> **Your task**
From the records below, extract only the lines running from the line with "LEN can say" to the line with "(∀ s : State, s.resetPin", both lines included, reproducing them exactly.

Records contained in a dataset

-- ==== Sys2Proof/Machine/DirtyRect.lean ====
section
/-! DEFINITION. The dirty-rectangle scanner (44_dirty_rect.md) and the meaning of GET_DIRTY_RECT. -/

namespace Sys2Proof.Machine

/-- A rectangle of blocks: columns `x0` to `x1 - 1`, rows `y0` to `y1 - 1`. -/
structure BlockRect where
  x0 : Nat
  y0 : Nat
  x1 : Nat
  y1 : Nat
deriving DecidableEq, Repr

/-- Block index `b` lies inside the rectangle (43_frame_decoder.md R242). -/
def BlockRect.contains (g : Cfg) (r : BlockRect) (b : Nat) : Bool :=
  decide (r.x0 ≤ b % g.bw) && decide (b % g.bw < r.x1) && decide (r.y0 ≤ b / g.bw) && decide (b / g.bw < r.y1)

/-- The least dirty index `k` with SCAN ≤ k < NB (44_dirty_rect.md R290, R291). -/
def firstDirty (g : Cfg) (dirty : List Nat) (scan : Nat) : Option Nat :=
  (dirty.filter fun b => decide (scan ≤ b) && decide (b < g.nb)).min?

/-- `while x1 < BW and DIRTY[by·BW + x1] = 1: x1 <- x1 + 1` (44_dirty_rect.md R292), at most `fuel` times. -/
def growRight (g : Cfg) (dirty : List Nat) (row : Nat) : Nat → Nat → Nat
  | 0, x1 => x1
  | fuel + 1, x1 =>
    if x1 < g.bw ∧ isDirty dirty (row * g.bw + x1) then growRight g dirty row fuel (x1 + 1) else x1

/-- Row `y1` joins the rectangle (44_dirty_rect.md R293): its blocks x0..x1−1 are dirty, and the blocks
just outside, where they exist, are clean. -/
def rowJoins (g : Cfg) (dirty : List Nat) (x0 x1 y1 : Nat) : Bool :=
  (List.range' x0 (x1 - x0)).all (fun x => isDirty dirty (y1 * g.bw + x)) &&
  (x0 == 0 || !isDirty dirty (y1 * g.bw + x0 - 1)) &&
  (x1 == g.bw || !isDirty dirty (y1 * g.bw + x1))

/-- The downward growth (44_dirty_rect.md R293), at most `fuel` times. -/
def growDown (g : Cfg) (dirty : List Nat) (x0 x1 : Nat) : Nat → Nat → Nat
  | 0, y1 => y1
  | fuel + 1, y1 =>
    if y1 < g.bh ∧ rowJoins g dirty x0 x1 y1 then growDown g dirty x0 x1 fuel (y1 + 1) else y1

/-- The rectangle whose top-left block is `k` (44_dirty_rect.md R290, R292, R293). BW and BH bound the
growth (R475; log 20). -/
def rectFrom (g : Cfg) (dirty : List Nat) (k : Nat) : BlockRect :=
  let x0 := k % g.bw
  let y0 := k / g.bw
  let x1 := growRight g dirty y0 g.bw x0
  { x0 := x0, y0 := y0, x1 := x1, y1 := growDown g dirty x0 x1 g.bh (y0 + 1) }

/-- RECT in surface pixel units (44_dirty_rect.md R295). -/
def BlockRect.toRect (g : Cfg) (r : BlockRect) : Rect :=
  { left := coord (4 * r.x0), top := coord (4 * r.y0 * g.d)
    right := coord (4 * r.x1), bottom := coord (4 * r.y1 * g.d) }

/-- GET_DIRTY_RECT in a phase that admits it (44_dirty_rect.md R290, R294, R296). -/
def State.nextRect (s : State) : State :=
  match firstDirty s.cfg s.dirty s.scan with
  | none => State.finish { s with scan := 0, rect := none }
  | some k =>
    let r := rectFrom s.cfg s.dirty k
    State.finish
      { s with dirty := clearDirty (r.contains s.cfg) s.dirty, scan := k, rect := some (r.toRect s.cfg) }

/-- GET_DIRTY_RECT (44_dirty_rect.md R290), admitted in CONFIGURED and READY (30_encoding.md R94). -/
def execGetDirtyRect (s : State) : Host.Outcome State Fault Refusal :=
  .next (s.whenAdmitted s.phase.isOpen s.nextRect)

end Sys2Proof.Machine
end

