-- ==== Sys2Proof/Certificates/Slice0/Obligations.lean ====
section
/-! DEFINITION. The statements for the provers. Each docstring names the rules of spec/ it rests on. A
statement about a running command's working state is about syntax elements and micro-operations executed
on their own (logs 10 and 11). -/

open Sys2Proof Sys2Proof.Machine

/-! ### Encoding -/

/-- R90, R91, R95, R98, R99, R102, R104, R107, R108: decoding the encoding of a well-formed instruction gives
it back, every operand at every value. -/
def Obligations.DecodeEncodeAgree : Prop :=
  ∀ (i : Instr) (e : Encoded), i.wf = true → encode i = some e → decode e = .ok i

/-- R102, R103: the fields of a type code; every one of the 65536 codes decodes to an instruction whose encoding
it is, and COLOR matters to FILL only. -/
def Obligations.TypeCodeFields : Prop :=
  (∀ t : Half, ∃ (r : BitVec 6) (c : Byte), r.toNat = t.toNat / 4 % 64 ∧ c.toNat = t.toNat / 256 ∧
    (t.toNat % 4 = 0 → decode (.typeCode t) = .ok (.blkMono r c)) ∧
    (t.toNat % 4 = 1 → decode (.typeCode t) = .ok (.blkFull r c)) ∧
    (t.toNat % 4 = 2 → decode (.typeCode t) = .ok (.blkSkip r c)) ∧
    (t.toNat % 4 = 3 → decode (.typeCode t) = .ok (.blkFill r c))) ∧
  (∀ t : Half, ∃ i, decode (.typeCode t) = .ok i ∧ encode i = some (.typeCode t)) ∧
  ∀ (t u : Half) (i j : Instr) (s : State), t.toNat % 256 = u.toNat % 256 → t.toNat % 4 ≠ 3 →
    decode (.typeCode t) = .ok i → decode (.typeCode u) = .ok j → exec i s = exec j s

/-- R107: the fields of a palette control byte, all 256 of them; bits 7:6 of the G and B bytes are ignored. -/
def Obligations.PaletteControlByteFields : Prop :=
  (∀ ctl : Byte,
    (128 ≤ ctl.toNat → ∃ n : BitVec 7, n.toNat = ctl.toNat % 128 ∧ decode (.palByte ctl) = .ok (.palSkip n)) ∧
    (64 ≤ ctl.toNat ∧ ctl.toNat < 128 →
      ∃ n : BitVec 6, n.toNat = ctl.toNat % 64 ∧ decode (.palByte ctl) = .ok (.palCopy n)) ∧
    (ctl.toNat < 64 → ∃ r : BitVec 6, r.toNat = ctl.toNat ∧ decode (.palByte ctl) = .ok (.palLit r))) ∧
  ∀ (r : BitVec 6) (g b g' b' : Byte), g.toNat % 64 = g'.toNat % 64 → b.toNat % 64 = b'.toNat % 64 →
    literalColour r g b = literalColour r g' b'

/-- R91, R95, R102, R104, R107, R98, R99, R108: a few words written out from the tables. The clauses through
decodeTableWord rest on log 12, the model's choice (DESIGN CHOICE): it tells the formats apart by their width, so an
8-bit word is read as PALCTL8 and a 32-bit word has an operand record of zeros. The clauses through decode do not. -/
def Obligations.DecodedWordsAreRight : Prop :=
  decodeTableWord 32 0x00000006 = some .getDirtyRect ∧
  decodeTableWord 32 0x00000007 = some .ackPalette ∧
  decodeTableWord 32 0x00000008 = some (.reservedCmd 8) ∧
  decodeTableWord 16 0x5503 = some (.blkFill 0 0x55) ∧
  decodeTableWord 16 0x00FE = some (.blkSkip 63 0) ∧
  decodeTableWord 8 0xFF = some (.palSkip 127) ∧
  decodeTableWord 8 0x41 = some (.palCopy 1) ∧
  decodeTableWord 8 0x3F = some (.palLit 63) ∧
  decode (.bits (.fullSel .v4) [false, true]) = .ok .fullV4M2 ∧
  decode (.bits (.wtHeader .typ) [true, false]) = .ok (.wtPresent .typ) ∧
  decode (.bits (.btNode .lo) [true, true]) = .ok (.bnodeInternal .lo) ∧
  decode (.bits .audHeader [false, true]) = .ok .audAbsent

/-! ### The step, the port, the phases, errors and reset -/

/-- R90, R92: a step with an instruction fetched is that instruction. That step fetches a syntax element as well,
where `expect` asks for one, and that `expect` turns to the port when the instruction is taken, is the model's
sequencer (log 10, DESIGN CHOICE). The second clause: the command word at the port is what is fetched. The third: an
idle port leaves the machine as it is (log 15, DEDUCED). The fourth: a command whose buffer is longer than its u32
LEN can say is the fault operandTooLong (log 13, DEDUCED). -/
def Obligations.StepRunsTheDecodedInstruction : Prop :=
  (∀ (s : State) (e : Encoded) (i : Instr), s.resetPin = false → s.fetch = .found e → decode e = .ok i →
    i.wf = true → step s = exec i { s with expect := .command }) ∧
  (∀ (s : State) (c : Command), s.expect = .command → s.port = some c → s.fetch = .found (.command c)) ∧
  (∀ s : State, s.resetPin = false → s.expect = .command → s.port = none → step s = .next s) ∧
  ∀ (s : State) (c : Command), s.resetPin = false → s.expect = .command → s.port = some c →
    2 ≤ c.cmd.toNat → c.cmd.toNat ≤ 5 → 2 ^ 32 ≤ c.ops.buf.length → step s = .fault .operandTooLong

/-- R95: every reserved command word is refused, in every phase, and changes nothing but STATUS (the port
returns to idle, R92). -/
def Obligations.ReservedCommandsAreIllegal : Prop :=
  (∀ (cmd : Word) (s : State), exec (.reservedCmd cmd) s =
    .next { s with status := { code := .refused, cause := .illegalCommand }, port := none }) ∧
  ∀ (c : Command) (s : State), s.resetPin = false → s.expect = .command → s.port = some c →
    c.cmd.toNat % 256 = 0 ∨ 8 ≤ c.cmd.toNat % 256 ∨ 256 ≤ c.cmd.toNat →
    step s = .next { s with status := { code := .refused, cause := .illegalCommand }, port := none }

/-- R94: a command in a phase that does not admit it is refused and changes nothing but STATUS; in a phase
that admits it, it is not refused for its phase. -/
def Obligations.PhaseAdmission : Prop :=
  ∀ (i : Instr) (a : Admission) (s : State), admission i = some a →
    (a.holds s.phase = false →
      exec i s = .next { s with status := { code := .refused, cause := .wrongPhase }, port := none }) ∧
    (a.holds s.phase = true → ∀ t, exec i s = .next t → t.status.cause ≠ .wrongPhase)

/-- R400 to R405: how a host command ends. The class is that of the cause, the port is idle; the classes that
are not fatal change nothing but STATUS; the fatal ones lead to FAILED and deliver no result field. -/
def Obligations.HowCommandsEnd : Prop :=
  ∀ (i : Instr) (s t : State), isCommand i = true → exec i s = .next t →
    t.status.code = t.status.cause.code ∧ t.port = none ∧
    (t.status.code = .refused ∨ t.status.code = .formatError ∨ t.status.code = .unsupportedFeature →
      t = { s with status := t.status, port := none }) ∧
    (t.status.code = .dataTruncated ∨ t.status.code = .consistencyError →
      t.phase = .failed ∧ t.cfg = s.cfg ∧ t.consumed = s.consumed ∧ t.rect = s.rect ∧ t.out = s.out)

/-- R402, R94, R95: without the reset input FAILED is never left, and every command in it only writes STATUS. -/
def Obligations.FailedIsLeftOnlyByReset : Prop :=
  ∀ s t : State, s.phase = .failed → s.expect = .command → s.resetPin = false → step s = .next t →
    t = s ∨
    t = { s with status := { code := .refused, cause := .wrongPhase }, port := none } ∨
    t = { s with status := { code := .refused, cause := .illegalCommand }, port := none }

/-- R40, R440, R402: what the machine holds right after reset where the spec gives a value, and the reset input,
which leads there from every state: PHASE, STATUS, BUILT and the port as the rules say, the running command
gone. (How the input is modelled: log 14.) -/
def Obligations.ResetInputResets : Prop :=
  State.reset.phase = .unconfigured ∧ State.reset.status = { code := .ok, cause := .none } ∧
  (∀ k, (State.reset.wt.get k).built = false) ∧ State.reset.port = none ∧
  State.reset.storeReadable = false ∧ (∀ c, (State.reset.issue c).isSome = true) ∧
  ∀ s : State, s.resetPin = true → ∃ t, step s = .next t ∧ t = { State.reset with fails := t.fails }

> **Response**
LEN can say is the fault operandTooLong (log 13, DEDUCED). -/
def Obligations.StepRunsTheDecodedInstruction : Prop :=
  (∀ (s : State) (e : Encoded) (i : Instr), s.resetPin = false → s.fetch = .found e → decode e = .ok i →
    i.wf = true → step s = exec i { s with expect := .command }) ∧
  (∀ (s : State) (c : Command), s.expect = .command → s.port = some c → s.fetch = .found (.command c)) ∧
  (∀ s : State, s.resetPin = false → s.expect = .command → s.port = none → step s = .next s) ∧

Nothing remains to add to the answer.